Тяжелые дни проходили за днями, не принося с собой буквально ничего нового и важного для расследования кровавых убийств. Головорезы словно в воду канули. Никакие меры не приводили к их розыску. Ни малейших следов, ровно, как и в остальных девяти случаях.
Признавшись в своём бессилии, я доложил о ходе дела Купцову. Тот же, крепко всё обдумав, предложил следующий ход: столичное население будет широко оповещено, что все желающие могут в течение целого дня являться в покойницкую Самойловской больницы для опознания трупов.
- Как же это поможет делу, Фёдор Михайлович? – задал я резонный вопрос.
- Узнаете, голубчик, узнаете, – загадочно отвечал статский советник.
***
Мы приехали туда с Купцовым утром, через день. Мрачной, унылой громадой высится Самойловская больница. Прохожие с каким-то страхом и тоской поглядывают на неё, истово крестятся перед больничным образом. Простолюдины всегда недолюбливали больниц. Да и известная часть общества относится не с большой симпатией к сим почтенным учреждениям.
Но среди всех больниц Самойловская пользовалась особо печальной популярностью. Говорили про постоянное переполнение ее; про грубость низшего служебного персонала; про то, что там к больным относятся, как к колодам. Хотя кое в чем эти слухи были преувеличены, но, в общем, здесь была большая доля истины.
Душно в больничных коридорах. Тяжелый запах, особый, специфический больничный запах, состоящей из смеси йодоформа, карболки и всевозможных лекарств, залезает в рот, щекочет гортань.

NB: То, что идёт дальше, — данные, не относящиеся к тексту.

/-- SECTIONS: table index and record, or one past the last and the missing kind (R143, Table 5.12). -/
def State.checkSections (s : State) (i : Image) : Option (Nat × Nat) :=
  let raw := s.rawSects i.base
  let phases := match raw.find? (·.kind == 0xE) with
    | some r => s.peekN (i.base + r.off) 2 % 512
    | none => 0
  let bad1 := firstBadAt (indexed raw) fun (n, r) =>
    let others := (indexed raw).filter (·.1 < n)
    if !rawOk i.len phases r || others.any (fun o => o.2.kind == r.kind || overlap (o.2.off, o.2.len) (r.off, r.len)) then
      some (n, 0)
    else none
  let has (k : Nat) : Bool := (sfind i.sects k).isSome
  let all := s.streams i
  let any (p : BitVec 128 → Bool) : Bool := all.any fun x => x.2.2.any p
  let need : List Nat := [1, 2] ++ (if any fun w => isConv w && srOf w then [3] else []) ++ [5] ++ (if any isMma then [6] else []) ++
    (if any fun w => opcodeOf w == 2 && fld w 47 0 != 0 then [7] else []) ++ (if i.modules > 1 then [8] else []) ++ [9] ++
    (if any fun w => opcodeOf w == 0x50 then [0xC] else []) ++ [0xD, 0xE]
  match bad1 with
  | some x => some x
  | none => match need.find? (!has ·) with
    | some k => some (raw.length, k)
    | none => firstBadAt (indexed raw) fun (n, r) =>
        match sfind i.sects r.kind with
        | none => none
        | some c => ((s.named i r.kind c).find? fun d => !inside d.2 (c.off, c.len) || (r.kind == 1 && d.2.1 % 16 != 0)).map
            fun d => (n, d.1)

/-! ## Instructions -/

/-- The first instruction of any stream that a test refuses: logical tile, index. -/
def State.badInstr (s : State) (i : Image) (bad : BitVec 128 → Bool) : Option (Nat × Nat) :=
  firstBadAt (s.streams i) fun (t, _, ws) => (ws.findIdx? bad).map fun n => (t, n)

/-- INSTR: the form of the word but for RCLASS, and for RESCALE in a heritage image (R38, R39, R46, R47, R99). -/
def formBad (heritage : Bool) (w : BitVec 128) : Bool :=
  !instrForm (withoutRclass (if heritage then withoutRescale w else w))

/-- RCLASS: Table 3.4 for a conversion, the zero rule for every other instruction (R88, R192). -/
def rclassBad (heritage : Bool) (w : BitVec 128) : Bool :=
  if isConv w then fld w 97 96 != 0 || trafficOf w == 7 || (!heritage && !roundingOk (trafficOf w) (srOf w))
  else if isMma w then fld w 101 97 != 0 else fld w 101 96 != 0

def heritageBad (w : BitVec 128) : Bool :=
  if isMma w then !heritageOf w || rescaleOf w else isConv w && srOf w

/-- A descriptor of the RPOINT section: record index and bytes; units of zeros end a record (assumption 33). -/
def State.recordUnits (s : State) (i : Image) : List (Nat × List Byte) :=
  match sfind i.sects 7 with
  | none => []
  | some c => ((List.range c.count).map fun n => (n, s.peek (c.off + 64 * n) 64)).filter fun x => x.2.any (· != 0)

def sectDetail (i : Image) (kind : Nat) : Nat := match sfind i.sects kind with
  | some c => c.index + 0x10000
  | none => 0

/-- INSTR: every instruction, and the descriptors of recovery records (R65, R66). -/
def State.checkInstr (s : State) (i : Image) : Option (Nat × Nat) :=
  match s.badInstr i (formBad i.heritage) with
  | some x => some x
  | none => (s.recordUnits i).findSome? fun x => if (parseDesc x.2).isNone then some (sectDetail i 7, x.1) else none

Палаты, эти печальные комнаты, где плачет, стонет, охает, кричит людское физическое страдание, кажутся особенно страшными. С ужасом прислушиваются к этим словам соседи или соседки по койкам.
То обстоятельство, что тут вот, около них, рядом, страшная костлявая смерть веет своим крылом, наполняет их душу леденящим трепетом.
Они, ведь, тоже больные и кандидаты в Царствие Небесное. Скоро смерть подойдет и к их изголовью и заглянет в их истомленные глаза своими загадочными черными впадинами. И когда ужас, предсмертная тоска властно охватят все их существо, им также грубо и невозмутимо крикнут: «Умирай скорей, но не кричи! Чего кричишь?». В полутьме, окутывающей палату, слышен хрип, ужасный предсмертный хрип. Он, то усиливается, то замирает, переходя в бульканье... Сиделка уже дежурит. Вот забились ноги под одеялом, вот, судорожно хватая воздух, протянулись руки... вот последний вздох - и все стихает. Через несколько секунд раздаются грубые, грузные шаги по коридору. Все ближе, ближе к палате. Показываются сторожа, отвратительные типы больничных сторожей: угрюмые, озлобленные, пьяницы из пьяниц. Они что-то несут. Это носилки для переноски мертвецов.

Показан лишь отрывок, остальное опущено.